The poet utilizes music (albeit a quiet sort) throughout Sorrow Arrow and it reveals a meticulous artist whose faith in revision is obvious. While by no means formal in a traditional sense, her lines do have a sort of bunched up metrical cadence, especially in the center of her lines, but for the most part she's proficient at isolating and tickling (did I just use that word?) sound into utterance. This achievement of subtlety - when so much of the book is brutal and frank - not only reflects a poet at the height of her craft, but provides a sneaky way Frey humanizes her entire project. By gently calling attention to the poem's making, she allows the reader a moment to look beyond her relentlessly detached persona on the page and glimpse the poet as simply an artist at work. But sometimes her rhymes are less than subtle and they nakedly land at the end of lines, temporarily exposing her more than she's used to:

Tiny computers are breaking into the clouds

Arrows are raining down

In the line for breakfast I fuck the ground

I get inside the mailbox and bang around

Information equals empathy erosion

The more you know 

Sorrow Arrow is one of the most heartbreaking books I've read in recent memory. The poems seem the result of a poet who's realized that all the work they've put into establishing themselves as a unique creature in nature has only brought them closer to death. It's why the illusory shell of childhood figures so largely in the book and why she references that life-stage as "tiny", why she tells her sister in another poem "I'm sorry for the childhood we had to leave" and in her trademark humor claims "I want to sit facing you and fall backwards off your lap" and "I got so sad I remembered being high in high school".

In the first poem of the book, she writes "at the center of suffering is love" and of course she is right. And near the end of the book she admits that "love makes me permeable/the softest hurricane", a devastating moment of submission for a speaker that otherwise seems intent on using her art to dominate. But isn't sorrow being spooked by the realization that we are designed to attach ourselves to others but all the while designed to decay; to lose everything? 

Our bodies - full of weird holes that beckon to be filled but also designed to expel, our dumb pumping heart and voltage minds, and the resident waste in our gut and elswhere - is always vying to corrupt such life-affirming equipment as sex and intimacy and speech. It's no wonder the poet deletes any romantic pretense when she depicts separated lovers this way: "People are driving long distances to have sex with each other". It's no wonder that the poet says "In bed I stick my hand in and scream" and "In bed is where I realize people are dead". And it is no wonder that when Frey writes "If you're in love you have structure" that she later confesses "I give grief to the same structures on a daily basis". Whether family or lovers or friends, we are mostly defined and nourished by our relationships, and yet those relationships are programmed to expire and always too soon. It's why she writes "We want not to suffer/We suffer for this want". 

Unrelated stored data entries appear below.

-- ==== Sys2Proof/Certificates/Slice0/Obligations.lean ====
section
/-! DEFINITION. The statements for the provers, each from the numbered rules of spec/ its docstring names. Every
statement about a command gives its outcome in every state: the next state of its own effect with the registers it
writes and that no other register changes (its frame), and the code of each error in the order of 60 R268. The
block has no memory (20 R70), so a frame speaks of registers alone.

What is the model's own in them: what a read returns stands in `env.readData` and an entropy request in
`env.requests` (log entry 11); who takes a step is `nextTurn` (log entries 1 and 3). -/

open Sys2Proof Sys2Proof.Machine

/-! ## Encoding (30_encoding.md) -/

/-- R110, R111, R117: decoding the word of a well-formed command gives the command back, every operand at every
value. -/
def Obligations.DecodeOfEncode : Prop := ∀ i : Instr, i.wf = true → decode (encode i) = .ok i

/-- R113, R115: a word that decodes is the word of exactly the command it decodes to, and that command is
well-formed. -/
def Obligations.EncodeOfDecode : Prop :=
  ∀ (v : Word) (i : Instr), decode v = .ok i → i.wf = true ∧ encode i = v

/-- R113: the word selects the row with `(v AND mask) = match`, and at most one row matches. -/
def Obligations.DecodeFollowsPatterns : Prop :=
  ∀ v : Word,
    (v &&& 0xFF00FFFF#32 = 0x00000001#32 → decode v = .ok (.specw (v.extractLsb' 16 8).toNat)) ∧
    (v &&& 0xFFFFFFFF#32 = 0x00000002#32 → decode v = .ok .spece) ∧
    (v &&& 0xFFFFFFFF#32 = 0x00000003#32 → decode v = .ok .hex2bits) ∧
    (v &&& 0xFFFFFFFF#32 = 0x00000004#32 → decode v = .ok .bits2hex) ∧
    (v &&& 0xFFFFFFFF#32 = 0x00000005#32 → decode v = .ok .csum) ∧
    (v &&& 0xFFFFFFFF#32 = 0x00000006#32 → decode v = .ok .pack) ∧
    (v &&& 0xFF00FFFF#32 = 0x00000007#32 → decode v = .ok (.unpack (v.extractLsb' 16 8).toNat)) ∧
    (v &&& 0xFFFFFFFF#32 = 0x00000008#32 → decode v = .ok .cschk) ∧
    (v &&& 0xFFFFFFFF#32 = 0x00000009#32 → decode v = .ok .encode) ∧
    (v &&& 0xFF00FFFF#32 = 0x0000000A#32 → decode v = .ok (.generate (v.extractLsb' 16 8).toNat)) ∧
    (v &&& 0xFF00FEFF#32 = 0x0000000B#32 →
      decode v = .ok (.decode (v.extractLsb' 16 8).toNat (v.getLsbD 8))) ∧
    (∀ r₁ ∈ opcodeTable, ∀ r₂ ∈ opcodeTable, r₁.selects v = true → r₂.selects v = true → r₁.fixed = r₂.fixed) ∧
    ((∀ r ∈ opcodeTable, r.selects v = false) → ∃ e, decode v = .error e)

/-- R115, with the opcodes of R114: a word is legal exactly when its opcode is 0x01 to 0x0B, its reserved fields are
0, W is 0 for an opcode that takes none and VFY is 0 for an opcode other than DECODE; equivalently, when some row
matches it. -/
def Obligations.LegalWordFields : Prop :=
  ∀ v : Word,
    ((∃ i, decode v = .ok i) ↔
      (1 ≤ (v.extractLsb' 0 5).toNat ∧ (v.extractLsb' 0 5).toNat ≤ 0x0B ∧
        v.extractLsb' 24 8 = 0#8 ∧ v.extractLsb' 9 7 = 0#7 ∧ v.extractLsb' 5 3 = 0#3 ∧
        (v.extractLsb' 16 8 ≠ 0#8 → (v.extractLsb' 0 5).toNat ∈ [0x01, 0x07, 0x0A, 0x0B]) ∧
        (v.getLsbD 8 = true → (v.extractLsb' 0 5).toNat = 0x0B))) ∧
    ((∃ i, decode v = .ok i) ↔ ∃ r ∈ opcodeTable, r.selects v = true)

/-- R117: the syntax table's words, for every operand the assembler admits, and that it rejects every other. -/
def Obligations.AssemblerWords : Prop :=
  (∀ w, w ≤ 255 →
    assemble (.specw w) = some (0x00000001#32 ||| BitVec.ofNat 32 w <<< 16) ∧
    assemble (.unpack w) = some (0x00000007#32 ||| BitVec.ofNat 32 w <<< 16) ∧
    assemble (.generate w) = some (0x0000000A#32 ||| BitVec.ofNat 32 w <<< 16) ∧
    assemble (.decode w false) = some (0x0000000B#32 ||| BitVec.ofNat 32 w <<< 16) ∧
    assemble (.decode w true) = some (0x0000010B#32 ||| BitVec.ofNat 32 w <<< 16)) ∧
  (∀ w, 255 < w → assemble (.specw w) = none ∧ assemble (.unpack w) = none ∧ assemble (.generate w) = none ∧
    ∀ b, assemble (.decode w b) = none) ∧
  assemble .spece = some 0x00000002#32 ∧ assemble .hex2bits = some 0x00000003#32 ∧
  assemble .bits2hex = some 0x00000004#32 ∧ assemble .csum = some 0x00000005#32 ∧
  assemble .pack = some 0x00000006#32 ∧ assemble .cschk = some 0x00000008#32 ∧
  assemble .encode = some 0x00000009#32

/-- R113, R117 on words written out bit by bit from the patterns: one of each operand shape, and R117's examples. -/
def Obligations.WrittenWordsDecode : Prop :=
  decode 0b00000000000011110000000000000001#32 = .ok (.specw 15) ∧
  decode 0b00000000000000000000000000000010#32 = .ok .spece ∧
  decode 0b00000000000000000000000000000110#32 = .ok .pack ∧
  decode 0b00000000000011000000000000000111#32 = .ok (.unpack 12) ∧
  decode 0b00000000000000000000000000001001#32 = .ok .encode ∧
  decode 0b00000000000011110000000000001010#32 = .ok (.generate 15) ∧
  decode 0b00000000000011000000000100001011#32 = .ok (.decode 12 true)

/-! ## Acceptance, completion and the sequencer (60_exceptions.md, 43_codec.md) -/

/-- R260: a CMD write while BUSY = 0 is accepted whatever its value, and one while BUSY = 1 is dropped. -/
def Obligations.CommandAcceptance : Prop :=
  ∀ (s : State) (v : Word),
    (s.status.busy = false → ∃ t, memWrite 0x000 4 v s = .next t ∧ t.lastCmd = v ∧ t.status.busy = true ∧
      t.status.done = false ∧ t.status.err = false ∧ t.status.wdrop = false ∧ t.status.code = 0 ∧ t.fsm = .exec ∧
      t.wlSize = s.wlSize ∧ t.d = s.d ∧ t.env = s.env) ∧
    (s.status.busy = true → memWrite 0x000 4 v s = .next { s with status := { s.status with wdrop := true } })

/-- R116: an accepted word that matches no row completes with code 7 and writes no data register; and a legal opcode
with an out-of-range W fails in execution with InvalidWordCount instead. -/
def Obligations.IllegalWordCompletes : Prop :=
  (∀ (s : State) (v : Word), s.status.busy = false → (∀ r ∈ opcodeTable, r.selects v = false) →
    ∃ t u, memWrite 0x000 4 v s = .next t ∧ t.lastCmd = v ∧ t.status.busy = true ∧ t.fsm = .exec ∧
      blockTurn t = .next u ∧ t.Raised .illegalCommand u ∧ u.status.done = true ∧ u.status.err = true ∧
      u.status.code = 7 ∧ u.lastCmd = v ∧ u.d = s.d) ∧
  (∀ (s : State) (w : Nat), w ≤ 255 → validW w = false → s.fsm = .exec →
    (s.lastCmd = 0x00000001#32 ||| BitVec.ofNat 32 w <<< 16 ∨ s.lastCmd = 0x00000007#32 ||| BitVec.ofNat 32 w <<< 16 ∨
      s.lastCmd = 0x0000000A#32 ||| BitVec.ofNat 32 w <<< 16 ∨ s.lastCmd = 0x0000000B#32 ||| BitVec.ofNat 32 w <<< 16 ∨
      s.lastCmd = 0x0000010B#32 ||| BitVec.ofNat 32 w <<< 16) →
    ∃ u, blockTurn s = .next u ∧ s.Raised .invalidWordCount u)

/-- A step runs the decoded command: in EXEC, with the block's turn next, `step` is `exec` of the command that the
latched word decodes to (30 R113, 43 R220). Around `exec` the step only removes the turn (the model's own, log
entry 1). -/
def Obligations.StepRunsDecodedCommand : Prop :=
  ∀ (s : State) (i : Instr), s.fsm = .exec → s.nextTurn = .block → decode s.lastCmd = .ok i →
    step s = exec i s.popTurn

/-- R220: the transitions of FSM, each with its event, and no other. The premise is the register invariant
(`RegisterInvariantKept`), which rules out a state that accepts a command while one runs. -/
def Obligations.SequencerTransitions : Prop :=
  ∀ s t : State, s.Inv → step s = .next t →
    t.fsm = s.fsm ∨
    (s.nextTurn = .reset ∧ t.fsm = .idle) ∨
    (s.fsm = .idle ∧ t.fsm = .exec ∧ s.nextTurn = .host ∧ s.status.busy = false ∧
      ∃ v rest, s.env.program = .write 0x000 4 v :: rest ∧ t.lastCmd = v) ∨
    (s.fsm = .exec ∧ t.fsm = .idle ∧ s.nextTurn = .block ∧ t.status.done = true) ∨
    (s.fsm = .exec ∧ s.nextTurn = .block ∧ ∃ w sp, decode s.lastCmd = .ok (.generate w) ∧ specFromW w = some sp ∧
      s.wlSize = 2048 ∧ t.fsm = .rngWait ⟨sp, sp.entropyBits / 8⟩) ∨
    (∃ g a rest, s.fsm = .rngWait g ∧ t.fsm = .idle ∧ s.nextTurn = .source ∧ s.env.answers = a :: rest ∧
      t.status.done = true)

/-- R221: from EXEC the block's execution step is always enabled and reaches completion or RNG_WAIT; from RNG_WAIT
only the entropy port's answer or reset goes on. -/
def Obligations.ExecutionStepEnabled : Prop :=
  (∀ s : State, s.fsm = .exec → ∃ t, blockTurn s = .next t ∧
    ((t.fsm = .idle ∧ t.status.done = true ∧ t.status.busy = false) ∨
      ∃ g, t.fsm = .rngWait g ∧ t.status = s.status)) ∧
  (∀ (s t : State) (g : GenContext), s.Inv → s.fsm = .rngWait g → step s = .next t →
    (s.nextTurn = .host ∨ s.nextTurn = .block ∨ (s.nextTurn = .source ∧ s.env.answers = [])) →
    t.fsm = .rngWait g ∧ t.status.busy = true ∧ t.d = s.d)

/-- R262, with the column "writes" of R112: a command's execution step writes no data register outside its row, nor
WL_SIZE, LASTCMD or WDROP, and of the environment it adds to the requests alone, and only as a GENERATE. A GENERATE
commits nothing in that step; its answer, like it, writes neither WL_SIZE nor LASTCMD. ENCODE and DECODE write every
data register, so their clause is empty. -/
def Obligations.CommandsWriteOnlyTheirSet : Prop :=
  (∀ (i : Instr) (s : State), ∃ t, exec i s = .next t ∧ t.wlSize = s.wlSize ∧ t.lastCmd = s.lastCmd ∧
    t.status.wdrop = s.status.wdrop ∧ t.env = { s.env with requests := t.env.requests } ∧
    ((∀ w, i ≠ .generate w) → t.env.requests = s.env.requests) ∧
    match i with
    | .specw _ | .spece =>
      t.d = { s.d with sw := t.d.sw, scsb := t.d.scsb, sentb := t.d.sentb, sovb := t.d.sovb }
    | .hex2bits => t.d = { s.d with ent := t.d.ent, entLen := t.d.entLen }
    | .bits2hex => t.d = { s.d with hex := t.d.hex, hexLen := t.d.hexLen }
    | .csum | .cschk => t.d = { s.d with cs := t.d.cs, csLen := t.d.csLen }
    | .pack => t.d = { s.d with word := t.d.word, resultW := t.d.resultW }
    | .unpack _ =>
      t.d = { s.d with ent := t.d.ent, entLen := t.d.entLen, csRx := t.d.csRx, csRxLen := t.d.csRxLen }
    | .generate _ => t.d = s.d
    | .encode | .decode _ _ => True) ∧
  (∀ (a : RngAnswer) (s : State), (rngAnswer a s).wlSize = s.wlSize ∧ (rngAnswer a s).lastCmd = s.lastCmd ∧
    (rngAnswer a s).status.wdrop = s.status.wdrop ∧ (rngAnswer a s).env = s.env)

/-- R266, R270: a command that ends with an error leaves every data register as it was: whatever step ends it. -/
def Obligations.ErrorsAreAtomic : Prop :=
  ∀ s t : State, step s = .next t → s.fsm ≠ .idle → t.fsm = .idle → t.status.err = true →
    t.d = s.d ∧ t.wlSize = s.wlSize ∧ t.lastCmd = s.lastCmd ∧ t.status.busy = false ∧ t.status.done = true ∧
      t.status.wdrop = s.status.wdrop ∧ 2 ≤ t.status.code.toNat

/-- R265, the table's column "raised by": which codes a command's execution step can complete with. -/
def Obligations.CodesOfEachCommand : Prop :=
  ∀ (i : Instr) (s t : State), exec i s = .next t → t.fsm = .idle → ∃ c : Code, s.Ended c t ∧
    c ∈ (match i with
      | .specw _ => [.ok, .invalidWordCount]
      | .spece => [.ok, .invalidEntropy]
      | .hex2bits => [.ok, .invalidEntropy]
      | .bits2hex => [.ok, .invalidEntropy]
      | .csum => [.ok, .invalidEntropy]
      | .pack => [.ok, .invalidEntropy, .operandError]
      | .unpack _ => [.ok, .invalidWordCount]
      | .cschk => [.ok, .invalidEntropy, .operandError, .checksumMismatch]
      | .encode => [.ok, .invalidEntropy, .emptyWordlist, .wordlistSize]
      | .generate _ => [.invalidWordCount, .emptyWordlist, .wordlistSize]
      | .decode _ true => [.ok, .notFound, .invalidWordCount, .emptyWordlist, .wordlistSize, .checksumMismatch]
      | .decode _ false => [.ok, .notFound, .invalidWordCount, .emptyWordlist, .wordlistSize] : List Code)
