/-- `u` differs from a verified `s` in the last checksum bit alone. -/
theorem test_witness_ChecksumBitChangesFail : ∃ s t u : State, exec (.decode 12 true) s = .next t ∧ t.status.code = 0 ∧
    u.wlSize = 2048 ∧ (∀ i, i < 12 → (u.d.wordAt i).nf = false) ∧
    (∀ p, p < entBitsOf 12 → u.d.groupBit p = s.d.groupBit p) ∧
    ∃ p, entBitsOf 12 ≤ p ∧ p < 11 * 12 ∧ u.d.groupBit p ≠ s.d.groupBit p := by
  obtain ⟨x, t, ht, hc⟩ := zeroWords_verify
  have hs := zeroWords_are x
  have hu := zeroWords_are (x ^^^ 1)
  refine ⟨zeroWords x, t, zeroWords (x ^^^ 1), ht, hc, rfl, fun i _ => hu.2.1 i, fun p hp => ?_, 131, by decide,
    by decide, ?_⟩
  · have hp' : p < 128 := hp
    rw [hu.1 p (by omega), hs.1 p (by omega), if_pos hp', if_pos hp']
  · rw [hu.1 131 (by omega), hs.1 131 (by omega), if_neg (by omega), if_neg (by omega), Nat.testBit_xor]
    cases x.testBit (11 * 12 - 1 - 131) <;> decide

theorem test_witness_CodecDependsOnInputsOnly : validW 12 = true ∧ (wordState 2048 []).wlSize = 2048 ∧
    exec (.generate 12) (wordState 2048 []) = .next (requestEntropy row12 (wordState 2048 [])) ∧
    (∃ t, exec .encode State.reset = .next t) ∧ ∃ t, exec (.decode 12 true) State.reset = .next t :=
  ⟨by decide, by decide, rfl, ⟨_, rfl⟩, ⟨_, rfl⟩⟩

/-- "ABCDEF" and "abcdef". -/
theorem test_witness_CaseDoesNotMatter : ∀ j, j < 6 →
    lowerHex ((hexState 2048 [0x41, 0x42, 0x43, 0x44, 0x45, 0x46]).d.hexAt j) =
      lowerHex ((hexState 2048 [0x61, 0x62, 0x63, 0x64, 0x65, 0x66]).d.hexAt j) := by decide

end Sys2Proof.Tests
end

/-! # The state's invariants, zero-fill and the codec's inputs (family `10_state.md`)

The commit set of every command is listed once (`Commits`), and once it is shown that a command ends by raising an
error, by one of these commit sets, or by the entropy request (`exec_outcome`). The register invariant (O15, O16) and
the zero-fill (O55) are then facts about the commit sets. -/

namespace Sys2Proof.Machine

/-! ## What each command commits -/

/-- `Commits s i c d`: a completion of the command `i` in state `s` with code `c` has the commit set `d` (the column
'writes' of 30 R112). Of the command's checks it keeps what fixes the sizes of what is written. -/
inductive Commits (s : State) : Instr → Code → Data → Prop where
  | specw (w : Nat) (sp : EntropySpec) (hsp : specFromW w = some sp) : Commits s (.specw w) .ok (s.d.setSpec sp)
  | spece (sp : EntropySpec) (hsp : specFromEntBits (4 * s.d.hexLen.toNat) = some sp) :
      Commits s .spece .ok (s.d.setSpec sp)
  | hex2bits : Commits s .hex2bits .ok (s.d.setEnt (hexToBits s.d.hexChars))
  | bits2hex : Commits s .bits2hex .ok (s.d.setHex (bitsToHex s.d.entBits))
  | csum (sp : EntropySpec) (hsp : specFromEntBits s.d.entLen.toNat = some sp) :
      Commits s .csum .ok (s.d.setCs (checksum (bytesOf s.d.entBits) sp.checksumBits) sp.checksumBits)
  | pack (sp : EntropySpec) (hsp : specFromEntBits s.d.entLen.toNat = some sp) :
      Commits s .pack .ok (s.d.setWords (group (s.d.entBits ++ s.d.csBits) sp.w))
  | unpack (w : Nat) (sp : EntropySpec) (hsp : specFromW w = some sp) :
      Commits s (.unpack w) .ok ((s.d.setEnt (split (ungroup (s.d.wordIdxs w)) sp.entropyBits).1).setCsRx
        (val (split (ungroup (s.d.wordIdxs w)) sp.entropyBits).2) sp.checksumBits)
  | cschk (sp : EntropySpec) (hsp : specFromEntBits s.d.entLen.toNat = some sp) :
      Commits s .cschk .ok (s.d.setCs (checksum (bytesOf s.d.entBits) sp.checksumBits) sp.checksumBits)
  | encode (sp : EntropySpec) (hok : s.d.EntropyOk) (hr : sp ∈ specRows)
      (he : sp.entropyBits = 4 * s.d.hexLen.toNat) :
      Commits s .encode .ok (encodeData (bytesOf (hexToBits s.d.hexChars))
        (checksum (bytesOf (hexToBits s.d.hexChars)) sp.checksumBits) sp)
  | decodeEmpty (w : Nat) (vfy : Bool) : Commits s (.decode w vfy) .notFound Data.zero
  | decode (w : Nat) (vfy : Bool) (sp : EntropySpec) (hsp : specFromW w = some sp) (x c : Nat) (hc : c ≤ 8)
      (hx : x < 2 ^ c) :
      Commits s (.decode w vfy) .ok (decodeData (split (ungroup (s.d.wordIdxs w)) sp.entropyBits).1
        (split (ungroup (s.d.wordIdxs w)) sp.entropyBits).2 x c (s.d.wordIdxs w) sp)

/-- How a command ends its execution step, with the commit set of a completion named. -/
inductive ExecOutcome (s : State) (i : Instr) : State → Prop where
  | raised (c : Code) (hc : 2 ≤ c.num.toNat) : ExecOutcome s i (raise c s)
  | committed (c : Code) (d : Data) (h : Commits s i c d) : ExecOutcome s i (complete c d s)
  | requested (sp : EntropySpec) (hr : sp ∈ specRows) : ExecOutcome s i (requestEntropy sp s)

section Commands

variable {s t : State}

theorem execSpecw_outcome {w : Nat} (h : execSpecw w s = .next t) : ExecOutcome s (.specw w) t := by
  unfold execSpecw at h
  split at h
  · cases h; exact .raised _ (by decide)
  · next sp hsp => cases h; exact .committed _ _ (.specw w sp hsp)

theorem execSpece_outcome (h : execSpece s = .next t) : ExecOutcome s .spece t := by
  unfold execSpece at h
  split at h
  · split at h
    · cases h; exact .raised _ (by decide)
    · next sp hsp => cases h; exact .committed _ _ (.spece sp hsp)
  · cases h; exact .raised _ (by decide)

theorem execHex2bits_outcome (h : execHex2bits s = .next t) : ExecOutcome s .hex2bits t := by
  unfold execHex2bits at h
  split at h
  · cases h; exact .raised _ (by decide)
  · split at h
    · cases h; exact .committed _ _ .hex2bits
    · cases h; exact .raised _ (by decide)

theorem execBits2hex_outcome (h : execBits2hex s = .next t) : ExecOutcome s .bits2hex t := by
  unfold execBits2hex at h
  split at h
  · cases h; exact .raised _ (by decide)
  · cases h; exact .committed _ _ .bits2hex

theorem execCsum_outcome (h : execCsum s = .next t) : ExecOutcome s .csum t := by
  unfold execCsum at h
  split at h
  · cases h; exact .raised _ (by decide)
  · next sp hsp => cases h; exact .committed _ _ (.csum sp hsp)

theorem execPack_outcome (h : execPack s = .next t) : ExecOutcome s .pack t := by
  unfold execPack at h
  split at h
  · cases h; exact .raised _ (by decide)
  · next sp hsp =>
    split at h
    · cases h; exact .raised _ (by decide)
    · cases h; exact .committed _ _ (.pack sp hsp)

theorem execUnpack_outcome {w : Nat} (h : execUnpack w s = .next t) : ExecOutcome s (.unpack w) t := by
  unfold execUnpack at h
  split at h
  · cases h; exact .raised _ (by decide)
  · next sp hsp => cases h; exact .committed _ _ (.unpack w sp hsp)

theorem execCschk_outcome (h : execCschk s = .next t) : ExecOutcome s .cschk t := by
  unfold execCschk at h
  split at h
  · cases h; exact .raised _ (by decide)
  · next sp hsp =>
    split at h
    · cases h; exact .raised _ (by decide)
    · dsimp only at h
      split at h
      · cases h; exact .raised _ (by decide)
      · cases h; exact .committed _ _ (.cschk sp hsp)

/-- A code that `wordlistCheck` raises is an error code (43 R222). -/
theorem wordlistCheck_isError {v : Word} {c : Code} (h : wordlistCheck v = some c) : 2 ≤ c.num.toNat := by
  rcases wordlistCheck_cases v with ⟨hc, -⟩ | ⟨hc, -⟩ | ⟨hc, -⟩ <;> rw [hc] at h <;> cases h <;> decide

theorem execEncode_outcome (h : execEncode s = .next t) : ExecOutcome s .encode t := by
  by_cases hok : s.d.EntropyOk
  · obtain ⟨sp, hr, -, he, hraise, hcommit⟩ := execEncode_ok hok
    cases hw : wordlistCheck s.wlSize with
    | some c => rw [hraise c hw] at h; cases h; exact .raised c (wordlistCheck_isError hw)
    | none => rw [hcommit hw] at h; cases h; exact .committed _ _ (.encode sp hok hr he)
  · rw [execEncode, validEntropyHex_false hok] at h
    cases h; exact .raised _ (by decide)

theorem execGenerate_outcome {w : Nat} (h : execGenerate w s = .next t) : ExecOutcome s (.generate w) t := by
  unfold execGenerate at h
  split at h
  · cases h; exact .raised _ (by decide)
  · next sp hsp =>
    split at h
    · next c hc => cases h; exact .raised c (wordlistCheck_isError hc)
    · cases h; exact .requested sp (specFromW_some hsp).1

theorem execDecode_outcome {w : Nat} {vfy : Bool} (h : execDecode w vfy s = .next t) :
    ExecOutcome s (.decode w vfy) t := by
  unfold execDecode at h
  split at h
  · cases h; exact .raised _ (by decide)
  next sp hsp =>
  have hc : sp.checksumBits ≤ 8 := by have := specRows_sizes (specFromW_some hsp).1; omega
  split at h
  · next c hw => cases h; exact .raised c (wordlistCheck_isError hw)
  dsimp only at h
  split at h
  · cases h; exact .committed _ _ (.decodeEmpty w vfy)
  split at h
  · split at h
    · cases h; exact .raised _ (by decide)
    · cases h; exact .committed _ _ (.decode w vfy sp hsp _ _ hc (checksum_lt _ _ hc))
  · cases h; exact .committed _ _ (.decode w vfy sp hsp 0 0 (by decide) (by decide))

/-- Every command ends by raising an error, by its commit set, or by the entropy request. -/
theorem exec_outcome {i : Instr} (h : exec i s = .next t) : ExecOutcome s i t := by
  cases i with
  | specw w => exact execSpecw_outcome h
  | spece => exact execSpece_outcome h
  | hex2bits => exact execHex2bits_outcome h
  | bits2hex => exact execBits2hex_outcome h
  | csum => exact execCsum_outcome h
  | pack => exact execPack_outcome h
  | unpack w => exact execUnpack_outcome h
  | cschk => exact execCschk_outcome h
  | encode => exact execEncode_outcome h
  | generate w => exact execGenerate_outcome h
  | decode w vfy => exact execDecode_outcome h

end Commands

/-! ## The data registers' invariant over the commit sets -/

/-- HEX_LEN, HEX and WORD, the data registers the host writes, carry no invariant of their own. -/
theorem inv_hostFields (l : BitVec 8) (hex : Vector Byte 64) (word : Vector WordReg 24) {d : Data} (hd : d.Inv) :
    ({ d with hexLen := l, hex := hex, word := word } : Data).Inv :=
  ⟨hd.entLen_le, hd.entLen_mod, hd.ent_tail, hd.csLen_le, hd.cs_lt, hd.csRxLen_le, hd.csRx_lt, hd.spec_row,
    hd.resultW_valid⟩

/-- The encode path's commit set (43 R224) meets the invariant. -/
theorem inv_encodeData (b : List Byte) {sp : EntropySpec} (hr : sp ∈ specRows)
    (hb : b.length = sp.entropyBits / 8) : (encodeData b (checksum b sp.checksumBits) sp).Inv := by
  obtain ⟨hw, -, -, -, hc, -, -, -, he, -⟩ := specRows_sizes hr
  have hent : (bitsOf b).length ≤ 256 ∧ (bitsOf b).length % 4 = 0 := by rw [length_bitsOf]; omega
  have h1 := inv_setEnt (bitsOf b) (inv_setHex (bitsToHex (bitsOf b)) inv_zero) hent.1 hent.2
  exact inv_setWords _ (inv_setSpec sp (inv_setCs _ _ h1 hc (checksum_lt b _ hc)) hr) (by rwa [length_group])

/-- DECODE's commit set (43 R240) meets the invariant. -/
theorem inv_decodeData {eb cb : Bits} {x c : Nat} {g : List Nat} {sp : EntropySpec} (hr : sp ∈ specRows)
    (he : eb.length ≤ 256) (h4 : eb.length % 4 = 0) (hcb : val cb < 2 ^ sp.checksumBits) (hc : c ≤ 8)
    (hx : x < 2 ^ c) (hg : validW g.length = true) : (decodeData eb cb x c g sp).Inv := by
  obtain ⟨-, -, -, -, hc8, -⟩ := specRows_sizes hr
  have h1 := inv_setCs x c (inv_setEnt eb (inv_setHex (bitsToHex eb) inv_zero) he h4) hc hx
  exact inv_setWords g (inv_setSpec sp (inv_setCsRx _ _ h1 hc8 hcb) hr) hg

/-- The parts DECODE and UNPACK split the words into fit ENT and CS_RX (42 R188). -/
theorem split_wordIdxs_fits (d : Data) {w : Nat} {sp : EntropySpec} (hsp : specFromW w = some sp) :
    (split (ungroup (d.wordIdxs w)) sp.entropyBits).1.length ≤ 256 ∧
      (split (ungroup (d.wordIdxs w)) sp.entropyBits).1.length % 4 = 0 ∧ sp.checksumBits ≤ 8 ∧
      val (split (ungroup (d.wordIdxs w)) sp.entropyBits).2 < 2 ^ sp.checksumBits := by
  obtain ⟨hr, rfl⟩ := specFromW_some hsp
  obtain ⟨hle, hlc, -, -⟩ := decode_parts d sp hr
  obtain ⟨-, -, -, -, hcb, -, -, -, he, he32⟩ := specRows_sizes hr
  have hval := val_lt (split (ungroup (d.wordIdxs sp.w)) sp.entropyBits).2
  rw [hlc] at hval
  exact ⟨by omega, by omega, hcb, hval⟩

Near the end of Sorrow Arrow, the poet writes "Who are we to stand in the path of God" and it's a good question. Frey's book is a fusion of humility and bravado, as seen in the book's final moments, when she writes 

It hurts to be born

God are you there

Are you standing in the shadow of my sorrow


In Sorrow Arrow we meet a speaker responding as honestly as she can to the life unchosen. For the most fundamental thing about us - our existence - we were not consulted. It's why babies are baptized in Christianity, a sort of apology bath, and maybe it's why the speaker "makes a baby and shoot[s] it with a sorrow arrow". Frey is both ruthless and tender and the combination feels true and good.  Sorrow Arrow is one of the most confrontational books of poems I've read this year and easily one of the best. This wasn't an easy position to arrive at and for that I respect the poet even more.